I’ve had interesting reactions from historians, who seem to understand
(for the most part) that I’m not trying to write a comprehensive
history of the beginnings of the war. I’ve had some very good reviews
and some very bad ones. The bad ones seem to follow the teeter-totter
school: that if a dictator and the nation he controls is evil, then the
leader of the nation who opposes the evil dictator must be good. Life
isn’t that way, of course. There is in fact no "moral equivalence"
created by examining coterminous violent and repulsive acts. The
notion of moral equivalence is a mistake, because it undermines our
notions of personal responsibility and law. Each act of killing is its
own act, not something to be heaped like produce on a balancing scale.
One person, as Roosevelt said, must not be punished for the deed of
another–though he didn’t follow his own precept.
Gandhi comes up sometimes. It was said in a review that I "adore"
Gandhi. That’s not quite right. Gandhi is in many ways an admirable
and perceptive man. He spoke gently even while thousands of his
supporters were in jail and his country was being bombed by an
occupying power. But the years told on him, and he sometimes came to
sound, as Nehru once observed in a memoir, cold–indifferent to
suffering. He is one voice, and a voice worth listening to.
My real heroes, though, are people like Victor Klemperer, who responded
to Hitlerian terror not with counterviolence, but with beautiful
nonresistance: by writing a masterpiece of a diary. He and Romanian
diarist Mihael Sebastian have the last word for that reason. And I’ve
dedicated the book to British and American pacifists–I want this book
to rescue the memory of their loving, troubled efforts to help.
The most interesting and helpful set of responses to the book so far
has been at www.edrants.com, where a group of participants discussed Human Smoke
for a week, adding all kinds of thoughts, analogies, comparisons, and
criticisms.
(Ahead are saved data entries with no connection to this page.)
-- ==== Sys2Proof/Laws/Ops.lean ====
section
/-! SUPPORT. One lemma for each shared operation that says everything it can do. The writing operations are all of one
shape, `Writes`: which bytes they append and what they leave in the sums when the sink accepts them all, and a strict
prefix when it does not (20_memory.md R54). -/

namespace Sys2Proof.Machine

/-! ### Progress -/

@[simp] theorem andThen_going (s : State) (k : State → Progress) : (Progress.going s).andThen k = k s := rfl

@[simp] theorem andThen_stopped (e : ErrorKind) (s : State) (k : State → Progress) :
    (Progress.stopped e s).andThen k = .stopped e s := rfl

@[simp] theorem andThen_faulted (f : Fault) (k : State → Progress) :
    (Progress.faulted f).andThen k = .faulted f := rfl

theorem andThen_assoc (p : Progress) (j k : State → Progress) :
    (p.andThen j).andThen k = p.andThen fun s => (j s).andThen k := by
  cases p <;> rfl

@[simp] theorem complete_going (s : State) : complete (.going s) = .next s.done := rfl

@[simp] theorem complete_stopped (e : ErrorKind) (s : State) : complete (.stopped e s) = .next (s.raise e) := rfl

@[simp] theorem complete_faulted (f : Fault) : complete (.faulted f) = .fault f := rfl

@[simp] theorem checked_some (e : ErrorKind) (body : State → Progress) (s : State) :
    checked (some e) body s = .stopped e s := rfl

@[simp] theorem checked_none (body : State → Progress) (s : State) : checked none body s = body s := rfl

/-- `raise` writes the code and, for every kind but a sink failure, nothing else (60_exceptions.md R278). -/
theorem raise_of_ne {e : ErrorKind} (h : e ≠ .sinkWriteFailure) (s : State) : s.raise e = s.setStatus e.code := by
  cases e <;> first | rfl | exact absurd rfl h

theorem raise_sink (s : State) :
    s.raise .sinkWriteFailure = s.unspecifySums.setStatus ErrorKind.sinkWriteFailure.code := rfl

/-! ### Writing -/

/-- `s` after `n` answers of the sink that appended `bs` and left `c`, `p` in the sums. -/
def State.wrote (s : State) (bs : List Byte) (n : Nat) (c : Word) (p : Word × Word) : State :=
  (((s.setOut (s.out ++ bs)).setSink (s.sink.drop n)).setCrc c).setAdler p

/-- `p` is the progress of appending `bs` from `s`, which ends with `c` and `q` in the sums. -/
structure Writes (p : Progress) (s : State) (bs : List Byte) (c : Word) (q : Word × Word) : Prop where
  accepted : Sink.accepts bs.length s.sink = true → p = .going (s.wrote bs bs.length c q)
  refused : ∀ k, k < bs.length → Sink.refusesAfter k s.sink = true →
    ∃ c' q', p = .stopped .sinkWriteFailure (s.wrote (bs.take k) (k + 1) c' q')

theorem wrote_nil (s : State) : s.wrote [] 0 s.crc (s.a, s.b) = s := by
  cases s; simp [State.wrote, State.setOut, State.setSink, State.setCrc, State.setAdler]

theorem wrote_wrote (s : State) (bs cs : List Byte) (m n : Nat) (c d : Word) (p q : Word × Word) :
    (s.wrote bs m c p).wrote cs n d q = s.wrote (bs ++ cs) (m + n) d q := by
  simp [State.wrote, State.setOut, State.setSink, State.setCrc, State.setAdler, Sink.drop_drop, List.append_assoc]

theorem writes_nil (s : State) : Writes (.going s) s [] s.crc (s.a, s.b) where
  accepted _ := by simp [wrote_nil]
  refused k h := absurd h (Nat.not_lt_zero k)

/-- Writing after writing: the two byte sequences follow each other, and a refusal stops in one or the other. -/
theorem Writes.andThen {p : Progress} {s : State} {bs cs : List Byte} {c d : Word} {q r : Word × Word}
    {k : State → Progress} (hp : Writes p s bs c q)
    (hk : Writes (k (s.wrote bs bs.length c q)) (s.wrote bs bs.length c q) cs d r) :
    Writes (p.andThen k) s (bs ++ cs) d r where
  accepted h := by
    rw [List.length_append, Sink.accepts_add] at h
    rw [hp.accepted h.1, andThen_going, hk.accepted h.2, wrote_wrote, List.length_append]
  refused n hn h := by
    rcases Nat.lt_or_ge n bs.length with hlt | hge
    · obtain ⟨c', q', e⟩ := hp.refused n hlt h
      exact ⟨c', q', by rw [e, andThen_stopped, List.take_append_of_le_length hlt.le]⟩
    · obtain ⟨m, rfl⟩ := Nat.exists_eq_add_of_le hge
      rw [List.length_append] at hn
      rw [Sink.refusesAfter_add] at h
      obtain ⟨c', q', e⟩ := hk.refused m (by omega) h.2
      refine ⟨c', q', ?_⟩
      rw [hp.accepted h.1, andThen_going, e, wrote_wrote, List.take_length_add_append, Nat.add_assoc]

/-- A change of the sums alone after writing. -/
theorem Writes.sums {p : Progress} {s : State} {bs : List Byte} {c d : Word} {q r : Word × Word}
    {g : State → State} (hp : Writes p s bs c q)
    (hg : g (s.wrote bs bs.length c q) = s.wrote bs bs.length d r) :
    Writes (p.andThen fun t => .going (g t)) s bs d r where
  accepted h := by rw [hp.accepted h, andThen_going, hg]
  refused k hk h := by
    obtain ⟨c', q', e⟩ := hp.refused k hk h
    exact ⟨c', q', by rw [e, andThen_stopped]⟩

/-- A change of the sums alone before writing. -/
theorem Writes.afterSums {k : State → Progress} {s : State} {bs : List Byte} {c d : Word} {q r : Word × Word}
    (hk : Writes (k (s.wrote [] 0 c q)) (s.wrote [] 0 c q) bs d r) : Writes (k (s.wrote [] 0 c q)) s bs d r where
  accepted h := by rw [hk.accepted h, wrote_wrote, List.nil_append, Nat.zero_add]
  refused n hn h := by
    obtain ⟨c', q', e⟩ := hk.refused n hn h
    exact ⟨c', q', by rw [e, wrote_wrote, List.nil_append, Nat.zero_add]⟩

/-- `Emit(v)` (20_memory.md R54). -/
theorem writes_emit (v : Byte) (s : State) : Writes (emit v s) s [v] s.crc (s.a, s.b) where
  accepted h := by
    have ha : s.sink.answer = .accept := ((Sink.accepts_succ 0 s.sink).mp h).1
    cases s
    simp_all [emit, State.append, State.wrote, State.setOut, State.setSink, State.setCrc, State.setAdler,
      Sink.drop_one]
  refused k hk h := by
    obtain rfl : k = 0 := by simpa using hk
    have ha : s.sink.answer = .refuse := ((Sink.refusesAfter_iff 0 s.sink).mp h).2
    refine ⟨s.crc, (s.a, s.b), ?_⟩
    cases s
    simp_all [emit, State.wrote, State.setOut, State.setSink, State.setCrc, State.setAdler, Sink.drop_one]

/-- `PutC(v)` (42_writer.md R160). -/
theorem writes_putC (v : Byte) (s : State) : Writes (putC v s) s [v] (crcStep s.crc v) (s.a, s.b) :=
  (writes_emit v s).sums rfl

/-- `PutD(v)` (42_writer.md R160). -/
theorem writes_putD (v : Byte) (s : State) :
    Writes (putD v s) s [v] (crcStep s.crc v) (adlerStep (s.a, s.b) v) :=
  (writes_putC v s).sums rfl

@[simp] theorem wrote_crc (s : State) (bs : List Byte) (n : Nat) (c : Word) (p : Word × Word) :
    (s.wrote bs n c p).crc = c := rfl

@[simp] theorem wrote_sums (s : State) (bs : List Byte) (n : Nat) (c : Word) (p : Word × Word) :
    ((s.wrote bs n c p).a, (s.wrote bs n c p).b) = p := rfl

@[simp] theorem wrote_inBytes (s : State) (bs : List Byte) (n : Nat) (c : Word) (p : Word × Word) :
    (s.wrote bs n c p).inBytes = s.inBytes := rfl

@[simp] theorem wrote_inLen (s : State) (bs : List Byte) (n : Nat) (c : Word) (p : Word × Word) :
    (s.wrote bs n c p).inLen = s.inLen := rfl

@[simp] theorem wrote_width (s : State) (bs : List Byte) (n : Nat) (c : Word) (p : Word × Word) :
    (s.wrote bs n c p).width = s.width := rfl

@[simp] theorem wrote_height (s : State) (bs : List Byte) (n : Nat) (c : Word) (p : Word × Word) :
    (s.wrote bs n c p).height = s.height := rfl

@[simp] theorem wrote_alpha (s : State) (bs : List Byte) (n : Nat) (c : Word) (p : Word × Word) :
    (s.wrote bs n c p).alpha = s.alpha := rfl

/-- `EmitSeq(bs)` (00_scope.md R8). -/
theorem writes_sequence_emit (bs : List Byte) (s : State) : Writes (sequence emit bs s) s bs s.crc (s.a, s.b) := by
  induction bs generalizing s with
  | nil => exact writes_nil s
  | cons v bs ih => exact (writes_emit v s).andThen (ih _)

/-- `PutC` of every byte of a sequence. -/
theorem writes_sequence_putC (bs : List Byte) (s : State) :
    Writes (sequence putC bs s) s bs (crcFold s.crc bs) (s.a, s.b) := by
  induction bs generalizing s with
  | nil => exact writes_nil s
  | cons v bs ih => exact (writes_putC v s).andThen (ih _)

/-- `PutD` of every byte of a sequence. -/
theorem writes_sequence_putD (bs : List Byte) (s : State) :
    Writes (sequence putD bs s) s bs (crcFold s.crc bs) (adlerFold (s.a, s.b) bs) := by
  induction bs generalizing s with
  | nil => exact writes_nil s
  | cons v bs ih => exact (writes_putD v s).andThen (ih _)

/-! ### Reading `IN` -/

/-- `IN` keeps its place while an action that leaves it alone runs. -/
def KeepsInput (act : Byte → State → Progress) : Prop :=
  ∀ v s t, act v s = .going t → t.inBytes = s.inBytes

/-- A read loop inside `IN` is the sequence of the bytes it reads (20_memory.md R52). -/
theorem overInput_eq_sequence {act : Byte → State → Progress} (hact : KeepsInput act) (n off : Nat) (s : State)
    (h : off + n ≤ s.inLen.toNat) : overInput act n off s = sequence act ((s.inBytes.drop off).take n) s := by
  induction n generalizing off s with
  | zero => simp [overInput, sequence]
  | succ n ih =>
    have hlt : off < s.inBytes.length := by rw [State.length_inBytes]; omega
    have hd : (s.inBytes.drop off).take (n + 1) = s.inBytes[off] :: (s.inBytes.drop (off + 1)).take n := by
      rw [List.drop_eq_getElem_cons hlt, List.take_succ_cons]
    rw [hd, overInput, State.readIn_eq, List.getElem?_eq_getElem hlt, sequence]
    change (act s.inBytes[off] s).andThen _ = (act s.inBytes[off] s).andThen _
    cases hp : act s.inBytes[off] s with
    | going t =>
      have hb := hact _ _ _ hp
      have hl : t.inLen.toNat = s.inLen.toNat := by
        rw [← State.length_inBytes, hb, State.length_inBytes]
      rw [andThen_going, andThen_going, ih (off + 1) t (by omega), hb]
    | stopped e t => rfl
    | faulted f => rfl

theorem keepsInput_foldCrc : KeepsInput fun v t => .going (t.foldCrc v) := by
  rintro v s t ⟨⟩; rfl

theorem keepsInput_foldAdler : KeepsInput fun v t => .going (t.foldAdler v) := by
  rintro v s t ⟨⟩; rfl

theorem Writes.keepsInput {p : Progress} {s t : State} {bs : List Byte} {c : Word} {q : Word × Word}
    (h : Writes p s bs c q) (ht : p = .going t) : t.inBytes = s.inBytes := by
  rcases Sink.accepts_or_refusesAfter bs.length s.sink with ha | ⟨k, hk, hr⟩
  · rw [h.accepted ha] at ht
    cases ht; rfl
  · obtain ⟨c', q', e⟩ := h.refused k hk hr
    rw [e] at ht
    cases ht

theorem keepsInput_putC : KeepsInput putC := fun v s _ h => (writes_putC v s).keepsInput h

theorem keepsInput_putD : KeepsInput putD := fun v s _ h => (writes_putD v s).keepsInput h

/-- Folding a byte sequence into the CRC register. -/
theorem sequence_foldCrc (bs : List Byte) (s : State) :
    sequence (fun v t => .going (t.foldCrc v)) bs s = .going (s.setCrc (crcFold s.crc bs)) := by
  induction bs generalizing s with
  | nil => rfl
  | cons v bs ih => rw [sequence, andThen_going, ih]; rfl

/-- Folding a byte sequence into the Adler sums. -/
theorem sequence_foldAdler (bs : List Byte) (s : State) :
    sequence (fun v t => .going (t.foldAdler v)) bs s = .going (s.setAdler (adlerFold (s.a, s.b) bs)) := by
  induction bs generalizing s with
  | nil => rfl
  | cons v bs ih => rw [sequence, andThen_going, ih]; rfl

/-! ### Framing -/

/-- `Frame(type, p)` (43_chunk_framer.md R180), for a payload action that appends `p` and folds it into the CRC. -/
theorem writes_frame {tag : Word} {payload : State → Progress} {s : State} {p : List Byte} {q : Word × Word}
    (hp : ∀ t : State, t.inBytes = s.inBytes → t.inLen = s.inLen → t.width = s.width → t.height = s.height →
      t.alpha = s.alpha → (t.a, t.b) = (s.a, s.b) → Writes (payload t) t p (crcFold t.crc p) q) :
    Writes (frame p.length tag payload s) s (chunkBytes tag p) (crcFold crcInit (be32 tag ++ p)) q := by
  have h1 := (writes_sequence_emit (be32 (BitVec.ofNat 32 p.length)) s).sums
    (g := fun t => t.setCrc crcInit) (d := crcInit) (r := (s.a, s.b)) rfl
  have h2 := h1.andThen (writes_sequence_putC (be32 tag) _)
  have h3 := h2.andThen (hp _ rfl rfl rfl rfl rfl rfl)
  have h4 := h3.andThen (k := fun t => sequence emit (be32 (crcValue t.crc)) t) (writes_sequence_emit _ _)
  simpa [frame, chunkBytes, crc32, crcFold_append, List.append_assoc] using h4

end Sys2Proof.Machine
end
I’ve never been through anything like it before, and I’m
the better for it.
Amazon.com: Your recent celebration of Wikipedia in the New York Review of Books has gotten a lot of attention (deservedly so). Did the style and philosophy of Wikipedia influence the way you wrote Human Smoke? Have you made any Wikipedia updates based on what you found in your research?
Baker: I used Wikipedia during the writing of the book,
especially to check facts about subtypes of airplanes and ships–e.g.,
the Bristol Beaufighter I cited in the first paragraph of the review.
Wikipedia is amazingly strong and precise on military hardware. (And
on when a British Lord became a Viscount, and on a million other
things.)
But I’ve been writing movies, and the model I often had in my mind while working on Human Smoke was the movie documentary–in which short scenes and clips follow each other with a minimum of narration.